Another way to think about circuits is to consider one part the input, and another part the output. This is notably true of amplifiers. The circuits in the following Circuit Fragments section are like this; they all Do something.

These projects are comparatively simple--and each uses fewer parts than those in our Workbench Projects and IC Testbench sections. If you study them and put several together you will increase your understanding of how all electronic components and circuits work.


SWL'S SUPER SIGNAL BOOSTER

Super sensitivity is the feature of this two-transistor shortwave preselector. It provides overall gain as high as 40 dB from 3.5-30 MHz.

Diode D1 protects against excess gate voltage caused by nearby transmitters, while Q1 serves as an emitter follower to match the medium output impedance of the FET transistor to the low input impedance of the receiver.

Since Q1 is a MOSFET type with a gate that's very sensitive to static changes, Q1 must be handled with a short-circuit across all leads until just before power is applied. Also, a soldering iron must not be applied to Q1's leads unless they are shorted.

L1's connections are specified in the instructions supplied with the coil. A short length of RG-174U coaxial cable should serve as the connection between the preselector output and the receiver with which the unit is to be used.
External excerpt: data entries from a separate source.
section
variable {s s' t : State} (h : EncAlike s s') (hv : Shown s s') (hp : s.phase = .lzw) (hp' : s'.phase = .lzw)
  (hm : s.cfg.mode = .encode)
include h hv hp hp' hm

theorem EncAlike.execEncFirst (ht : execEncFirst s = .next t) :
    ∃ t', execEncFirst s' = .next t' ∧ Alike t t' := by
  obtain ⟨hi, hc, b, hx, rfl⟩ := execEncFirst_next ht
  obtain ⟨k, he, -⟩ := h.regs
  have hi' : s'.enc.ipos < s'.inLen := by rw [he, hv.inLen]; exact hi
  refine ⟨_, execEncFirst_of_first hi' (h.inputByte.trans hx) (by rw [he]; exact hc), ?_⟩
  exact h.alike_of_encoderWrites hv ((EncoderWrites.refl s).setEnc _) ((EncoderWrites.refl s').setEnc _) hp hp' hm
    ⟨h.bw, h.output, h.out_wf⟩ (by rw [he])

theorem EncAlike.execEncHit (ht : execEncHit s = .next t) : ∃ t', execEncHit s' = .next t' ∧ Alike t t' := by
  obtain ⟨hi, hc, b, k, hx, hk, rfl⟩ := execEncHit_next ht
  have he := h.enc_of_match hc
  refine ⟨_, execEncHit_of_hit (by rw [he, hv.inLen]; exact hi) (h.inputByte.trans hx) (by rw [he]; exact hc)
    (by rw [he]; exact hk), ?_⟩
  exact h.alike_of_encoderWrites hv ((EncoderWrites.refl s).setEnc _) ((EncoderWrites.refl s').setEnc _) hp hp' hm
    ⟨h.bw, h.output, h.out_wf⟩ (by rw [he])

theorem EncAlike.execEncMiss (ht : execEncMiss s = .next t) : ∃ t', execEncMiss s' = .next t' ∧ Alike t t' := by
  obtain ⟨hi, hc, hl, hf, b, hx, hk, rfl⟩ := execEncMiss_next ht
  have he := h.enc_of_match hc
  refine ⟨_, execEncMiss_of_fits (by rw [he, hv.inLen]; exact hi) (h.inputByte.trans hx) (by rw [he]; exact hc)
    (by rw [he]; exact hk) (by rw [he]; exact hl) (by rw [he, h.encWidth]; exact hf), ?_⟩
  have writes (u : State) := (emit_encoderWrites u.enc.cur u).trans (insertEntry_encoderWrites u.enc.cur b _)
  refine h.alike_of_encoderWrites hv ((writes s).setEnc _) ((writes s').setEnc _) hp hp' hm ?_ ?_ <;> rw [he]
  · exact ((h.emit _ h.encWidth).insertEntry _ b).setEnc _ _
  · exact advanceMatch_enc_congr (insertEntry_enc_congr (emit_enc_congr he _) _ b) _

theorem EncAlike.execEncMissFull (ht : execEncMissFull s = .next t) :
    ∃ t', execEncMissFull s' = .next t' ∧ Alike t t' := by
  obtain ⟨hi, hc, hl, hf, b, hx, hk, rfl⟩ := execEncMissFull_next ht
  have he := h.enc_of_match hc
  refine ⟨_, execEncMissFull_of_fits (by rw [he, hv.inLen]; exact hi) (h.inputByte.trans hx) (by rw [he]; exact hc)
    (by rw [he]; exact hk) (by rw [he]; exact hl) (by rw [he, h.encWidth]; exact hf), ?_⟩
  have writes (u : State) := ((emit_encoderWrites u.enc.cur u).trans (insertEntry_encoderWrites u.enc.cur b _)).trans
    (emit_encoderWrites (BitVec.ofNat 12 Config.clear) _)
  have hins := insertEntry_enc_congr (emit_enc_congr he s.enc.cur) s.enc.cur b
  refine h.alike_of_encoderWrites hv (((writes s).setEnc _).setEnc _) (((writes s').setEnc _).setEnc _) hp hp' hm ?_ ?_ <;>
    rw [he]
  · exact ((((h.emit _ h.encWidth).insertEntry _ b).emit _ (encWidth_congr hins)).setEnc _ _).setEnc _ _
  · exact advanceMatch_enc_congr (encReset_enc_congr (emit_enc_congr hins _)) _

end

theorem EncAlike.execEncFinish {s s' t : State} (h : EncAlike s s') (hv : Shown s s')
    (ht : execEncFinish s = .next t) : ∃ t', execEncFinish s' = .next t' ∧ Alike t t' := by
  obtain ⟨hi, hf, rfl⟩ := execEncFinish_next ht
  obtain ⟨k, he, hk⟩ := h.regs
  refine ⟨_, execEncFinish_of_fits (by rw [he, hv.inLen]; exact hi) fun hc => ?_, ?_⟩
  · have hc : s.enc.curv = true := by rwa [he] at hc
    rw [h.enc_of_match hc, h.encWidth]
    exact hf hc
  · have hshown := hv.of_encoderWrites (finishStream_encoderWrites s) (finishStream_encoderWrites s') h.finishStream
    exact (hshown.setRunState .done).alike nofun

end Sys2Proof.Machine
end

section
/-! PROOFS. Every step keeps two blocks alike (R134): the decoder's steps and the rows of the predictor. -/

namespace Sys2Proof.Machine

/-! ## The decoder's fetch -/

/-- The decoder's registers and latches are not shown. -/
theorem Shown.setDec {s s' : State} (h : Shown s s') (d d' : Dec) : Shown (s.setDec d) (s'.setDec d') :=
  ⟨h.cfg, h.input, h.host, h.stat, h.output, h.out_wf⟩

theorem Shown.fetched {s s' : State} (h : Shown s s') (c : Code) : Shown (fetched c s) (fetched c s') :=
  ⟨h.cfg, h.input, h.host, h.stat, h.output, h.out_wf⟩

section
variable {s s' : State} (h : DecAlike s s') (hv : Shown s s')
include h

theorem DecAlike.decWidth : decWidth s' = decWidth s := by
  obtain ⟨p, q, n, he, -⟩ := h.regs
  rw [Machine.decWidth, Machine.decWidth, he]
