-- ==== Sys2Proof/Machine/Lines.lean ====
section
/-! DEFINITION. LINE_ACTIVE, LINE_INACTIVE and QUALIFICATION_EXPIRY (R122, R123, Table 7-3). A line event that cannot
come, or that comes while RESET is asserted (R135), leaves the state as it is (log 4). -/

namespace Sys2Proof.Machine

/-- The levels of the lines with the level of one line replaced. -/
def setLevel (fin : BitVec 24) (n : Fin 24) (high : Bool) : BitVec 24 :=
  if high then fin ||| BitVec.twoPow 24 n.val else fin &&& ~~~BitVec.twoPow 24 n.val

/-- R122: the level of one line as the Source Monitor reads it. -/
def State.readLevel (n : Fin 24) (high : Bool) (s : State) : State :=
  s.withMonitor { s.monitor with fin := setLevel s.monitor.fin n high }

/-- Table 7-3, "line becomes active": only an INACTIVE tracker answers. -/
def State.lineRises (n : Fin 24) (s : State) : State :=
  match (s.monitor.line n).tracker with
  | .inactive => s.startLine n
  | .qualifying => s
  | .held => s

/-- Table 7-3, "line becomes inactive": the timer is stopped and the tracker goes to INACTIVE, from every state. -/
def State.lineFalls (n : Fin 24) (s : State) : State :=
  s.withMonitor (s.monitor.setLine n { s.monitor.line n with tracker := .inactive, timer := none })

/-- LINE_ACTIVE (R122, R123): an inactive line takes the level its polarity names. -/
def execLineActive (n : Fin 24) (s : State) : Host.Outcome State Fault Refusal :=
  let t := s.settleDue
  if t.operating ∧ t.monitor.active n = false then
    .next ((t.readLevel n (t.monitor.line n).polarity.activeLevel).lineRises n)
  else .next t

/-- LINE_INACTIVE (R122, R123): an active line leaves the level its polarity names. -/
def execLineInactive (n : Fin 24) (s : State) : Host.Outcome State Fault Refusal :=
  let t := s.settleDue
  if t.operating ∧ t.monitor.active n then
    .next ((t.readLevel n (!(t.monitor.line n).polarity.activeLevel)).lineFalls n)
  else .next t

/-- The line's qualification timer is running. -/
def Line.qualifies (l : Line) : Bool := decide (l.tracker = .qualifying) && l.timer.isSome

/-- QUALIFICATION_EXPIRY (R123): the assertion is taken with the level of all lines as detail. -/
def execQualificationExpiry (n : Fin 24) (s : State) : Host.Outcome State Fault Refusal :=
  let t := s.settleDue
  if t.operating ∧ (t.monitor.line n).qualifies then .next (t.takeLine n) else .next t

end Sys2Proof.Machine
end

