/-- R162, R169, Table 11-6: a SET STATION item code, a value byte in its range, and the state the write leaves. -/
def Sys2Proof.Spec.stationWrite (s : State) (i : Instr) (v : Byte) (rest : List Byte) (t : State) : Prop :=
  (i = .setStationQualifyTime (v :: rest) ∧ t = s.withItems { s.items with qualifyTime := v })
    ∨ (i = .setStationJoinWait (v :: rest) ∧ v ≠ 0 ∧ t = s.withItems { s.items with joinWait := v })
    ∨ (∃ b, i = .setStationAutoRejoin (v :: rest) ∧ v = flagByte b ∧ t = s.withItems { s.items with autoRejoin := b })
    ∨ (∃ p, i = .setStationDetachedLevel (v :: rest) ∧ policyOf v = some p
        ∧ t = ((s.withItems { s.items with detachedLevel := p }).withOutputs { s.outputs with policy := p }).redrive)
    ∨ (i = .setStationAlertMask (v :: rest)
        ∧ t = (s.withItems { s.items with alertMask := v }).withAlerts
            ⟨s.alerts.pending, v, decide (s.alerts.pending &&& ~~~v ≠ 0)⟩)
    ∨ (i = .setStationFoundingDropLimit (v :: rest) ∧ 2 ≤ v ∧ v ≤ 8
        ∧ t = s.withItems { s.items with foundingDropLimit := v.setWidth 4 })
    ∨ (∃ l, i = .setStationFoundingLossSeverity (v :: rest) ∧ v = byteOf (lossCode l)
        ∧ t = s.withItems { s.items with foundingLoss := l })

/-- R162, R170, Table 11-6: a SET SOURCE item, a value byte in its range, and the state the write leaves. -/
def Sys2Proof.Spec.sourceWrite (s : State) (i : Instr) (v : Byte) (rest : List Byte) (t : State) : Prop :=
  (∃ n : Fin 32, ∃ source : Byte, source.toNat = n.val
      ∧ ((∃ c : SourceClass, i = .setSourceClass source (v :: rest) ∧ v = c.code
            ∧ t = s.withMonitor (s.monitor.setSource n { s.monitor.source n with cls := c }))
        ∨ (i = .setSourceThreshold source (v :: rest) ∧ v ≠ 0
            ∧ t = s.withMonitor (s.monitor.setSource n { s.monitor.source n with threshold := v }))))
    ∨ ∃ n : Fin 24, ∃ source : Byte, source.toNat = n.val
      ∧ ((∃ m : Mode, i = .setSourceMode source (v :: rest) ∧ modeOf v = some m
            ∧ t = (s.withMonitor (s.monitor.setLine n { s.monitor.line n with mode := m })).watchLine n)
        ∨ (∃ p : Polarity, i = .setSourcePolarity source (v :: rest) ∧ polarityOf v = some p
            ∧ t = (s.withMonitor (s.monitor.setLine n { s.monitor.line n with polarity := p })).watchLine n))

/-- SET STATION and SET SOURCE. -/
def Obligations.ConfigurationWrites : Prop :=
  ∀ (s : State) (i : Instr) (v : Byte) (rest : List Byte) (t : State), s.listening →
    (Sys2Proof.Spec.stationWrite (Sys2Proof.Spec.shifted s (3 + rest.length)) i v rest t →
      (s.ctl.station = .detached → exec i s = .next (Sys2Proof.Spec.answered t 0x03 .done []))
      ∧ (s.ctl.station ≠ .detached →
        exec i s = .next (Sys2Proof.Spec.answered (Sys2Proof.Spec.shifted s (3 + rest.length)) 0x03 .locked [])))
    ∧ (Sys2Proof.Spec.sourceWrite (Sys2Proof.Spec.shifted s (4 + rest.length)) i v rest t →
      (s.ctl.station = .detached → exec i s = .next (Sys2Proof.Spec.answered t 0x04 .done []))
      ∧ (s.ctl.station ≠ .detached →
        exec i s = .next (Sys2Proof.Spec.answered (Sys2Proof.Spec.shifted s (4 + rest.length)) 0x04 .locked [])))

/-- Line trackers, and a line watched anew. -/
def Obligations.LinesAndTheirTrackers : Prop :=
  ((∀ (s : State) (n : Fin 24) (l : Line) (fin : BitVec 24), s.ready → s.monitor.line n = l →
      (∀ k : Fin 24, fin.getLsbD k.val = (if k = n then !s.monitor.fin.getLsbD n.val else s.monitor.fin.getLsbD k.val)) →
      (s.monitor.fin.getLsbD n.val ≠ l.polarity.activeLevel → l.tracker = .inactive →
        (s.items.qualifyTime = 0 →
          exec (.lineActive n) s
            = .next ((s.withMonitor ({ s.monitor with fin := fin }.setLine n (Sys2Proof.Spec.held l))).assertSource
                (sourceOfLine n) (fin.setWidth 32)))
        ∧ (s.items.qualifyTime ≠ 0 →
          exec (.lineActive n) s
            = .next (s.withMonitor ({ s.monitor with fin := fin }.setLine n
                { l with tracker := .qualifying, timer := some s.items.qualifyTime }))))
      ∧ (s.monitor.fin.getLsbD n.val = l.polarity.activeLevel →
        exec (.lineInactive n) s
          = .next (s.withMonitor ({ s.monitor with fin := fin }.setLine n { l with tracker := .inactive, timer := none })))
      ∧ (l.tracker = .qualifying → l.timer ≠ none →
        exec (.qualificationExpiry n) s
          = .next ((s.withMonitor (s.monitor.setLine n (Sys2Proof.Spec.held l))).assertSource (sourceOfLine n)
              (s.monitor.fin.setWidth 32))))
      ∧ ∀ (m : Monitor) (n k : Fin 24) (l : Line),
          (m.setLine n l).line k = (if k = n then l else m.line k)
            ∧ (m.setLine n l).sources = m.sources ∧ (m.setLine n l).fin = m.fin)
    ∧ (∀ (s : State) (n : Fin 24) (l : Line), s.monitor.line n = l →
      (s.monitor.fin.getLsbD n.val ≠ l.polarity.activeLevel →
        s.watchLine n = s.withMonitor (s.monitor.setLine n { l with tracker := .inactive, timer := none }))
      ∧ (s.monitor.fin.getLsbD n.val = l.polarity.activeLevel → l.mode = .edge →
        s.watchLine n = s.withMonitor (s.monitor.setLine n (Sys2Proof.Spec.held l)))
      ∧ (s.monitor.fin.getLsbD n.val = l.polarity.activeLevel → l.mode = .level →
        (s.items.qualifyTime ≠ 0 →
          s.watchLine n = s.withMonitor (s.monitor.setLine n
            { l with tracker := .qualifying, timer := some s.items.qualifyTime }))
        ∧ (s.items.qualifyTime = 0 →
          s.watchLine n = (s.withMonitor (s.monitor.setLine n (Sys2Proof.Spec.held l))).assertSource (sourceOfLine n)
            (s.monitor.fin.setWidth 32))))

/-- Missing or out-of-range arguments, and unknown codes, are answered BAD_ARG. -/
def Obligations.BadArguments : Prop :=
  ∀ (s : State) (i : Instr) (bytes : List Byte) (code : Byte), s.listening → i.wf = true →
    encodeTransaction i = some (code :: bytes) →
    ((∃ b, i = .commandCodeNamesNoCommand b) ∧ code ≠ 0xFF)
      ∨ (code = 0x03 ∧ (bytes.length < 2 ∨ ∃ item v r, bytes = item :: v :: r
          ∧ ((item = 0x01 ∧ v = 0) ∨ (item = 0x02 ∧ 2 ≤ v) ∨ (item = 0x03 ∧ 3 ≤ v)
              ∨ (item = 0x05 ∧ (v < 2 ∨ 8 < v)) ∨ (item = 0x06 ∧ 4 ≤ v))))
      ∨ (code = 0x04 ∧ (bytes.length < 3 ∨ ∃ source item v r, bytes = source :: item :: v :: r
          ∧ (32 ≤ source ∨ (item = 0x00 ∧ 5 ≤ v) ∨ (item = 0x01 ∧ (24 ≤ source ∨ 2 ≤ v))
              ∨ (item = 0x02 ∧ (24 ≤ source ∨ 2 ≤ v)) ∨ (item = 0x03 ∧ v = 0))))
      ∨ (code = 0x07 ∧ (bytes.length < 5 ∨ ∃ source r, bytes = source :: r ∧ (source < 24 ∨ 29 < source)))
      ∨ ((code = 0x08 ∨ code = 0x0D ∨ code = 0x0E) ∧ (bytes = [] ∨ ∃ source r, bytes = source :: r ∧ 32 ≤ source))
      ∨ (code = 0x09 ∧ (bytes = [] ∨ ∃ source r, bytes = source :: r ∧ 32 < source))
      ∨ (code = 0x0A ∧ (bytes.length < 6 ∨ ∃ scope origin r, bytes = scope :: origin :: r ∧ (3 ≤ scope ∨ 16 ≤ origin)))
      ∨ (code = 0x0B ∧ (bytes = [] ∨ ∃ selector r, bytes = selector :: r ∧ 0x07 < selector ∧ selector ≠ 0x10))
      ∨ (code = 0x0F ∧ (bytes = [] ∨ ∃ position r, bytes = position :: r ∧ 31 < position)) →
    exec i s = .next (Sys2Proof.Spec.answered (Sys2Proof.Spec.shifted s (1 + bytes.length)) code .badArg [])

/-- READ COUNTER, RAISE, RELEASE SOURCE and CLEAR COUNTER. The model's choice: log 41. -/
def Obligations.SourceCommands : Prop :=
  (∀ (s : State) (n : Fin 32) (rest : List Byte) (x : Source), s.listening → s.monitor.source n = x →
      ∃ line : Byte,
        exec (.readCounter (BitVec.ofNat 8 n.val :: rest)) s
          = .next (Sys2Proof.Spec.answered (Sys2Proof.Spec.shifted s (2 + rest.length)) 0x0D .done
              [x.cls.code, flagByte x.latched, x.counter, flagByte x.flag, line])
        ∧ (24 ≤ n.val → line = 0)
        ∧ ∀ (k : Fin 24) (l : Line), k.val = n.val → s.monitor.line k = l →
            line = (if s.monitor.fin.getLsbD k.val = l.polarity.activeLevel then 0x80 else 0x00) + l.tracker.code)
    ∧ (∀ (s : State) (n : Fin 32) (source : Byte), s.listening → source.toNat = n.val →
      (∀ (a b c d : Byte) (rest : List Byte), 24 ≤ n.val → n.val ≤ 29 →
        exec (.raise (source :: a :: b :: c :: d :: rest)) s
          = .next (Sys2Proof.Spec.answered ((Sys2Proof.Spec.shifted s (6 + rest.length)).assertSource n (a ++ b ++ c ++ d))
              0x07 .done []))
      ∧ (∀ rest : List Byte,
        (∀ (k : Fin 24) (l : Line), k.val = n.val → s.monitor.line k = l → l.mode = .edge
          ∨ s.monitor.fin.getLsbD k.val ≠ l.polarity.activeLevel) →
        exec (.releaseSource (source :: rest)) s
          = .next (Sys2Proof.Spec.answered ((Sys2Proof.Spec.shifted s (2 + rest.length)).withMonitor
              (s.monitor.setSource n { s.monitor.source n with latched := false })) 0x08 .done []))
      ∧ (∀ (rest : List Byte) (k : Fin 24) (l : Line), k.val = n.val → s.monitor.line k = l → l.mode = .level →
        s.monitor.fin.getLsbD k.val = l.polarity.activeLevel →
        exec (.releaseSource (source :: rest)) s
          = .next (Sys2Proof.Spec.answered (Sys2Proof.Spec.shifted s (2 + rest.length)) 0x08 .active []))
      ∧ (∀ rest : List Byte,
        exec (.clearCounter (source :: rest)) s
          = .next (Sys2Proof.Spec.answered ((Sys2Proof.Spec.shifted s (2 + rest.length)).withMonitor
              (s.monitor.setSource n { s.monitor.source n with counter := 0, flag := false })) 0x0E .done [])))

/-- JOIN and LEAVE on the port. -/
def Obligations.JoinAndLeaveCommands : Prop :=
  ∀ (s : State) (rest : List Byte), s.listening →
    (s.ctl.station = .detached →
      exec (.join rest) s = .next (Sys2Proof.Spec.answered
        ((Sys2Proof.Spec.shifted s (1 + rest.length)).withCtl (Sys2Proof.Spec.joining s.ctl)) 0x05 .done []))
    ∧ (s.ctl.station ≠ .detached →
      exec (.join rest) s
        = .next (Sys2Proof.Spec.answered (Sys2Proof.Spec.shifted s (1 + rest.length)) 0x05 .wrongState []))
    ∧ (s.ctl.station ≠ .member →
      exec (.leave rest) s
        = .next (Sys2Proof.Spec.answered (Sys2Proof.Spec.shifted s (1 + rest.length)) 0x06 .wrongState []))
    ∧ (s.ctl.station = .member →
      ((∃ i ∈ s.queue.items, i.notice = .leave) →
        exec (.leave rest) s
          = .next (Sys2Proof.Spec.answered (Sys2Proof.Spec.shifted s (1 + rest.length)) 0x06 .done []))
      ∧ ((∀ i ∈ s.queue.items, i.notice ≠ .leave) →
        (s.queue.count < 8 →
          ∃ w, Sys2Proof.Spec.placed ⟨.leave, false, s.queue.nextAge⟩ s.queue.waiting w
            ∧ exec (.leave rest) s = .next (Sys2Proof.Spec.answered
                ((Sys2Proof.Spec.shifted s (1 + rest.length)).withQueue
                  { s.queue with waiting := w, nextAge := s.queue.nextAge + 1 }) 0x06 .done []))
        ∧ (8 ≤ s.queue.count →
          exec (.leave rest) s
            = .next (Sys2Proof.Spec.answered (Sys2Proof.Spec.shifted s (1 + rest.length)) 0x06 .busy []))))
PARTS LIST FOR SWL'S SUPER SIGNAL BOOSTER

C1--365-pF tuning capacitor

C2, C3-0.05-uF, 25-VDC capacitor

C4-470-pF, 25-VDC capacitor

D1-1 N914 diode

L1--Antenna coil: 1.7-5.5 KHz

use Miller B-5495A, 5.5-15 MHz

use Miller C-5495A, 12-36 MHz

use Miller D-5495A

Q1-RCA 40468 FET transistor (Do not substitute)

Q2-2N3394 npn transistor

R1-470-ohm, 1/4-watt resistor

R2-2400-ohm, 1/2-watt resistor

R3-4700-ohm, 1/4-watt resistor


-----------SWL's SUPER SIGNAL BOOSTER

LIQUID LEVEL DETECTOR

This circuit was designed to alert the automobile owner when the fluid container for the windshield wiper container was nearing empty, at which point it will light an LED diode, strategically placed on or near the dashboard for convenient observation.

If you like sound better than visual indicators, you can substitute an 8 ohm speaker in place of the LED. All that is required for this adjustment is to remove the LED and connect one lead of the speaker to pin #3 of the IC chip and connect the other lead of the speaker to ground. Be sure that the 330 ohm resistor is still connected to pin #3 to complete the circuit.

While this circuit is designed primarily to alert you when the liquid is low in your windshield wiper container, it can be applied to numerous other liquid containers. Let your imagination take over.

PARTS LIST FOR LIQUID LEVEL DETECTOR

C1--.01 Mfd Disc capacitor

IC1--555 timer (Integrated Circuit)

LED--light emitting diode or 8 ohm speaker

R1-1K ohm resistor, 1/4 watt

R2-33K ohm resistor, 1/4 watt

R3-330 ohm resistor, 1/4 watt- 6 to 9 VDC power supply


NEGATIVE POWER SUPPLY

Many operational amplifiers operate from a dual-polarity power supply. For low current applications, it may be easier to construct this negative power supply using one IC, rather than rectifying from the power line or transformer. IC1 operates in an astable mode with essentially square wave output at pin 3. C2, C3, D1 and D2 form a full-wave voltage doubler circuit which produces approximately minus 14 volts with no load at the negative output terminal. The circuit will deliver 12 volts into a load of 1000 ohms.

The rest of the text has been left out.